Reputation: 1
I am trying to make my data processing more efficient for a spatial temperature data project. I have a for loop that will do what I want, but it is much too slow for processing multiple years of data. This loop looks at each spatial cell and, based on the 365 temperature values in that year, creates a value for the frequency, duration, number, and temp of heat events that will go into seperate 2d dataframes.
for (b in 1:299) { #longitude
for (c in 1:424) { #latitude
data <- year[b,c] #makes all temps into a vector
for (d in 2:364) {
if (data[d]>=Threshold & data[d+1]>=Threshold) {
frequencydf[b,c]=frequencydf[b,c]+1
tempsdf[b,c]=tempsdf[b,c]+data[d]
}else if (data[d-1]>=Threshold & data[d]>=Threshold & data[d+1]<Threshold) {
frequencydf[b,c]=frequencydf[b,c]+1
numberdf[b,c]=numberdf[b,c]+1
tempsdf[b,c]=tempsdf[b,c]+data[d]
}else {
frequencydf[b,c]=frequencydf[b,c]
numberdf[b,c]=numberdf[b,c]
tempsdf[b,c]=tempsdf[b,c]
}
}
durationdf[b,c]=frequencydf[b,c]/numberdf[b,c]

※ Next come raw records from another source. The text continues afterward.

-- ==== Sys2Proof/Syntax.lean ====
section
/-! DEFINITION. The commands of the block (00_scope.md R2, 30_encoding.md R43 to R48), one constructor per row of
the opcode table, with the operands the assembler syntax of R53 gives them, and the pseudo-commands of R54. -/

namespace Sys2Proof

/-- The byte counts of format ES: n = 2^SZ, one of 1, 2, 4, 8 (R45). -/
inductive Size where
  | one
  | two
  | four
  | eight
  deriving DecidableEq, Repr

/-- The byte count n (R45, R47). -/
def Size.bytes : Size → Nat
  | .one => 1
  | .two => 2
  | .four => 4
  | .eight => 8

/-- A command with its configuration. The data operands A and B are never in the command (R47). -/
inductive Instr where
  /-- `bfx POS, BITS` (R58) -/
  | bfx (pos bits : Nat)
  /-- `bfd POS, BITS` (R59) -/
  | bfd (pos bits : Nat)
  /-- `tobe SIZE` (R64) -/
  | tobe (size : Size)
  /-- `frombe SIZE` (R65) -/
  | frombe (size : Size)
  /-- `toint N, R`, and `toint.sat N, R` when `sat` is true (R72) -/
  | toint (n r : Nat) (sat : Bool)
  /-- `tofp N, R` (R74) -/
  | tofp (n r : Nat)
  deriving DecidableEq, Repr

namespace Instr

/-- `getflag POS` is `bfx POS, 1` (R54). -/
def getflag (pos : Nat) : Instr := .bfx pos 1

/-- `putflag POS` is `bfd POS, 1` (R54). -/
def putflag (pos : Nat) : Instr := .bfd pos 1

/-- `getword` is `bfx 31, 32` (R54). -/
def getword : Instr := .bfx 31 32

/-- `putword` is `bfd 31, 32` (R54). -/
def putword : Instr := .bfd 31 32

end Instr

end Sys2Proof
end

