-- ==== Sys2Proof/Machine/Flags.lean ====
section
/-! DEFINITION. STATUS: the codes (10_state.md R19), the two flags (R18, R23) and the word a completion writes
(60_exceptions.md R79). -/

namespace Sys2Proof.Machine

/-- The legal values of STATUS.CODE (R19). -/
inductive Code where
  /-- 0: no command has completed since reset -/
  | none
  /-- 1: the last command completed and RES holds its result -/
  | ok
  /-- 2: CMD[31:28] named no operation -/
  | illegalOpcode
  /-- 3: a reserved bit of the command's format was 1 -/
  | reservedField
  /-- 4: a bit-field command had Bits > Pos + 1 -/
  | badField
  /-- 5: TOINT with SAT = 0 met a value outside the range of (N,R) -/
  | range
  /-- 6: TOINT met a NaN operand -/
  | nan
  deriving DecidableEq, Repr

/-- The number of a code (R19). -/
def codeValue : Code → Nat
  | .none => 0
  | .ok => 1
  | .illegalOpcode => 2
  | .reservedField => 3
  | .badField => 4
  | .range => 5
  | .nan => 6

/-- The flags of a completion (R23). -/
structure Flags where
  sat : Bool
  inexact : Bool
  deriving DecidableEq, Repr

/-- `{}`: no flag. -/
def noFlags : Flags := { sat := false, inexact := false }

/-- `zext_32( (INEXACT in flags) << 9 | (SAT in flags) << 8 | code )` (R79). -/
def statusWord (code : Code) (flags : Flags) : Word :=
  ((BitVec.ofBool flags.inexact).setWidth 32 <<< 9) ||| ((BitVec.ofBool flags.sat).setWidth 32 <<< 8) |||
    BitVec.ofNat 32 (codeValue code)

/-- STATUS.CODE, bits 3:0 (R18). -/
def codeField (status : Word) : BitVec 4 := status.extractLsb' 0 4

/-- STATUS.SAT, bit 8 (R18). -/
def satFlag (status : Word) : Bool := status.getLsbD 8

/-- STATUS.INEXACT, bit 9 (R18). -/
def inexactFlag (status : Word) : Bool := status.getLsbD 9

/-- The reserved bits of STATUS, 7:4 and 31:10, which read 0 (R18). -/
def statusReserved : Word := 0xFFFFFCF0#32

end Sys2Proof.Machine
end

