-- ==== Sys2Proof/Tests/Slice0.lean ====
section
/-! SUPPORT. The model's own tests: the well-formedness smoke test, one word per command written out from the
encoding tables of 30_encoding.md, worked vectors of 95_test_vectors.md (the id stands in each test's comment), and
a witness for the hypotheses of every statement that has some. -/

namespace Sys2Proof.Tests

open Sys2Proof.Machine

/-! ## Helpers -/

/-- Register values left by reset, with the operands given. -/
def withOperands (a : DWord) (b : Word) : Regs :=
  { Regs.reset with opaLo := a.setWidth 32, opaHi := (a >>> 32).setWidth 32, opb := b }

/-- A machine at BASE = 0x40 with the given parameters, operands and pending inputs. -/
def machine (hostBe : Bool) (tie : Tie) (a : DWord) (b : Word) (pending : List Input) : State :=
  { regs := withOperands a b, params := { hostBe := hostBe, fxTie := tie, base := 0x40 }, pending := pending,
    responses := [] }

/-- A little-endian host and FX_TIE = AWAY, nothing pending. -/
def plain (a : DWord) (b : Word) : State := machine false .away a b []

/-- The next state, if there is one. -/
def after (o : Host.Outcome State Fault Refusal) : Option State :=
  match o with
  | .next s => some s
  | .fault _ => none
  | .refused _ => none

/-- RES and STATUS after an outcome. -/
def shown (o : Host.Outcome State Fault Refusal) : Option (DWord × Word) :=
  (after o).map fun s => (s.result, s.regs.status)

/-! ## WellFormed: an ill-formed term for each check -/

theorem test_wf_refuses_pos_32 : (Instr.bfx 32 1).wf = false := by decide
theorem test_wf_refuses_bits_0 : (Instr.bfd 5 0).wf = false := by decide
theorem test_wf_refuses_bits_33 : (Instr.bfd 31 33).wf = false := by decide
theorem test_wf_refuses_n_0 : (Instr.toint 0 7 false).wf = false := by decide
theorem test_wf_refuses_n_65 : (Instr.tofp 65 7).wf = false := by decide
theorem test_wf_refuses_r_64 : (Instr.toint 16 64 true).wf = false := by decide
theorem test_assembler_refuses_wide_field : (Instr.bfx 3 5).assembles = false ∧ (Instr.bfx 3 5).wf = true := by decide
theorem test_wf_accepts : (Instr.bfx 31 32).wf = true ∧ (Instr.toint 64 63 true).wf = true := by decide

/-! ## Decoding: a word of each command from the format tables (R44 to R48), and the rejections -/

theorem test_decode_bfx : decode 0b0001_000000000000000000_00011_11111#32 = .command (.bfx 31 4) := by decide
theorem test_decode_bfd : decode 0b0010_000000000000000000_01111_10111#32 = .command (.bfd 23 16) := by decide
theorem test_decode_tobe : decode 0b0011_00000000000000000000000000_11#32 = .command (.tobe .eight) := by decide
theorem test_decode_frombe : decode 0b0100_00000000000000000000000000_01#32 = .command (.frombe .two) := by decide
theorem test_decode_toint : decode 0b0101_000000000000000_1_000111_001111#32 = .command (.toint 16 7 true) := by decide
theorem test_decode_tofp : decode 0b0110_0000000000000000_010100_111111#32 = .command (.tofp 64 20) := by decide
theorem test_decode_illegal : decode 0x0000053F#32 = .illegalOpcode ∧ decode 0x70000000#32 = .illegalOpcode ∧
    decode 0xFFFFFFFF#32 = .illegalOpcode := by decide
theorem test_decode_reserved : decode 0x100007FF#32 = .reservedField ∧ decode 0x30000006#32 = .reservedField ∧
    decode 0x500021CF#32 = .reservedField ∧ decode 0x600011CF#32 = .reservedField := by decide
theorem test_table_word : decodeTableWord 32 0x50001FFF = some (.toint 64 63 true) ∧
    decodeTableWord 32 0x00000000 = none := by decide
theorem test_encode_worked : encode (.toint 64 20 false) = 0x5000053F#32 ∧ encode (.tofp 32 22) = 0x6000059F#32 ∧
    encode (.bfd 29 1) = 0x2000001D#32 := by decide

/-! ## Commands (95_test_vectors.md §2) -/

/-- BF-1: the packet-type nibble of wire 40 00 00 03. -/
theorem test_bfx_nibble : shown (exec (.bfx 31 4) (plain 0x03000040#64 0#32)) = some (0x4#64, 0x1#32) := by decide

/-- BF-10: Bits > Pos + 1. -/
theorem test_bfx_bad_field : shown (exec (.bfx 3 5) (plain 0x78563412#64 0#32)) = some (0#64, 0x4#32) := by decide

/-- BF-16: B is masked to the field. -/
theorem test_bfd_masks_value : shown (exec (.bfd 7 4) (plain 0#64 0xFF#32)) = some (0xF0000000#64, 0x1#32) := by decide

/-- BF-14: a big-endian host. -/
theorem test_bfd_big_endian_host :
    shown (exec (.bfd 29 1) (machine true .away 0#64 1#32 [])) = some (0x20000000#64, 0x1#32) := by decide

/-- ES-7. -/
theorem test_tobe_eight :
    shown (exec (.tobe .eight) (plain 0x0102030405060708#64 0#32)) = some (0x0807060504030201#64, 0x1#32) := by decide

/-- ES-3: identity on a big-endian host. -/
theorem test_tobe_big_endian_host :
    shown (exec (.tobe .two) (machine true .away 0x1234#64 0#32 [])) = some (0x1234#64, 0x1#32) := by decide

/-- ES-11: the upper bits of A are ignored. -/
theorem test_frombe_ignores_upper :
    shown (exec (.frombe .two) (plain 0xFFFF0000000080FF#64 0#32)) = some (0xFF80#64, 0x1#32) := by decide

/-- FX-24: a tie at −128.5, even. -/
theorem test_toint_tie_even :
    shown (exec (.toint 8 0 false) (machine false .even 0xC060100000000000#64 0#32 [])) =
      some (0x80#64, 0x201#32) := by decide

/-- FX-28: saturated and inexact. -/
theorem test_toint_saturates :
    shown (exec (.toint 16 7 true) (plain 0x4072C1999999999A#64 0#32)) = some (0x7FFF#64, 0x301#32) := by decide

/-- FP-19: −(2^53 + 1) as a 55-bit raw value, a tie to even. -/
theorem test_tofp_tie_even :
    shown (exec (.tofp 55 0) (plain 0x005FFFFFFFFFFFFF#64 0#32)) = some (0xC340000000000000#64, 0x201#32) := by
  decide

/-- FP-7: a zero-extended 12-bit field takes its sign from bit 11. -/
theorem test_tofp_sign : shown (exec (.tofp 12 4) (plain 0xFF0#64 0#32)) = some (0xBFF0000000000000#64, 0x1#32) := by
  decide

/-! ## Accesses and reset (95_test_vectors.md §2.6, §2.7) -/

/-- The write of one register by offset. -/
def writeAt (off : Fin 32) (v : Word) : Input := .access (.write off 4 v)

/-- BUS-3: a 2-byte write changes nothing. -/
theorem test_short_write_is_error :
    after (step (machine false .away 0#64 0#32 [.access (.write 0x08 2 0xFFFF#32)])) =
      some { machine false .away 0#64 0#32 [] with responses := [{ code := .error, data := none }] } := by decide

/-- BUS-5: a misaligned read returns 0. -/
theorem test_misaligned_read_is_error :
    (after (step (machine false .away 7#64 0#32 [.access (.read 0x06 4)]))).map (·.responses) =
      some [{ code := .error, data := some 0#32 }] := by decide

/-- BUS-9: writing `tobe 4` to CMD. -/
theorem test_cmd_write_executes :
    (after (step (machine false .away 0x12345678#64 0#32 [writeAt 0 0x30000002#32]))).map (·.regs) =
      some { withOperands 0x12345678#64 0#32 with cmd := 0x30000002#32, status := 1#32, resLo := 0x78563412#32 } := by
  decide

/-- BF-12: a reserved bit beats BAD_FIELD. -/
theorem test_reserved_beats_bad_field :
    shown (step (machine false .away 0x78563412#64 0#32 [writeAt 0 0x18000083#32])) = some (0#64, 0x3#32) := by decide

/-- RST-1. -/
theorem test_reset_step :
    (after (step (machine true .even 9#64 3#32 [.reset]))).map (·.regs) = some Regs.reset := by decide

/-- RST-4: the first command after reset reads A = +0.0. -/
theorem test_first_command_after_reset :
    shown (step (State.reset.withFetchWord 32 0x500001CF)) = some (0#64, 0x1#32) := by decide +kernel

/-! ## Host byte order (20_memory.md R33) -/

theorem test_host_load :
    hostLoad false [0x12#8, 0x34#8, 0x56#8, 0x78#8] = 0x78563412#64 ∧
    hostLoad true [0x12#8, 0x34#8, 0x56#8, 0x78#8] = 0x12345678#64 := by decide

theorem test_host_store :
    hostStore false 4 0x78563412#64 = [0x12#8, 0x34#8, 0x56#8, 0x78#8] ∧
    hostStore true 2 0x1234#64 = [0x12#8, 0x34#8] := by decide

/-! ## Witnesses: states and operands that meet the hypotheses of each statement -/

/-- A state whose first pending input writes `c` to CMD, on a little-endian host. -/
def writing (c : Word) (a : DWord) : State := machine false .away a 0#32 [cmdWrite c]

theorem witness_DecodeEncodeRoundTrip :
    (Instr.bfx 0 1).wf = true ∧ (Instr.bfx 31 32).wf = true ∧ (Instr.bfd 0 32).wf = true ∧
    (Instr.tobe .one).wf = true ∧ (Instr.frombe .eight).wf = true ∧ (Instr.toint 1 0 false).wf = true ∧
    (Instr.toint 64 63 true).wf = true ∧ (Instr.tofp 64 63).wf = true := by decide

theorem witness_EncodeDecodeRoundTrip :
    decode 0x100003FF#32 = .command (.bfx 31 32) ∧ decode 0x20000020#32 = .command (.bfd 0 2) ∧
    decode 0x50001FFF#32 = .command (.toint 64 63 true) := by decide

theorem witness_StepRunsDecodedCommand :
    (writing 0x30000002#32 5#64).pending = cmdWrite 0x30000002#32 :: [] ∧
    decode 0x30000002#32 = .command (.tobe .four) := by decide

theorem witness_FetchWordRunsNext :
    0x60000FFF < 2 ^ 32 ∧ decode (BitVec.ofNat 32 0x60000FFF) = .command (.tofp 64 63) := by decide

theorem witness_IllegalOpcodeCompletes :
    (writing 0x0000053F#32 0#64).pending = cmdWrite 0x0000053F#32 :: [] ∧
    (0x0000053F#32).toNat / 2 ^ 28 = 0 ∧ 7 ≤ (0x70000000#32).toNat / 2 ^ 28 ∧
    7 ≤ (0xFFFFFFFF#32).toNat / 2 ^ 28 := by decide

tempsdf[b,c]=tempsdfd[b,c]/frequencydf[b,c]
}
})
Therefore, I am trying to work with apply fuctions to speed up the process. I think I am running into issues when attempting to analyze each spacial cell by values in the 3rd (time) dimention in my array.
I am starting with the frequency parameter and trying to create the same data frame as above.
frequencylist <- Apply(year_array, fun = frequency.calc1, margins=c(1, 2))
frequencydf <- as.data.frame(frequencylist)
Using this function:
frequency.calc1 = function(cell) {
data <- as.vector(cell)
frequency <- 0
for (d in 2:364) {
if (data[d]>=Threshold & data[d+1]>=Threshold) {
frequency=frequency+1
}else if (data[d-1]>=Threshold & data[d]>=Threshold & data[d+1]<Threshold) {
frequency=frequency+1
}else {
frequency=frequency
}
return(frequency)
}
}
I am very new to creating functions and using the Apply function so any advice would be appreciated!
Upvotes: 0
Views: 77
Reputation: 1
The solution used to simplify the process is shown below. Sum functions with conditionals were used in place of the if statements. This made the process incredibly efficient and did not use the apply function or an additional function.
for (b in 1:299) {
for (c in 1:424) {
data <- year[b,c]
N=length(data)
frequency[b,c] <- sum(data[1:N] >=Threshold & data[2:N] >=Threshold & data[3:N] <Threshold) + sum(data[1:N] >=Threshold & data[2:N] >=Threshold)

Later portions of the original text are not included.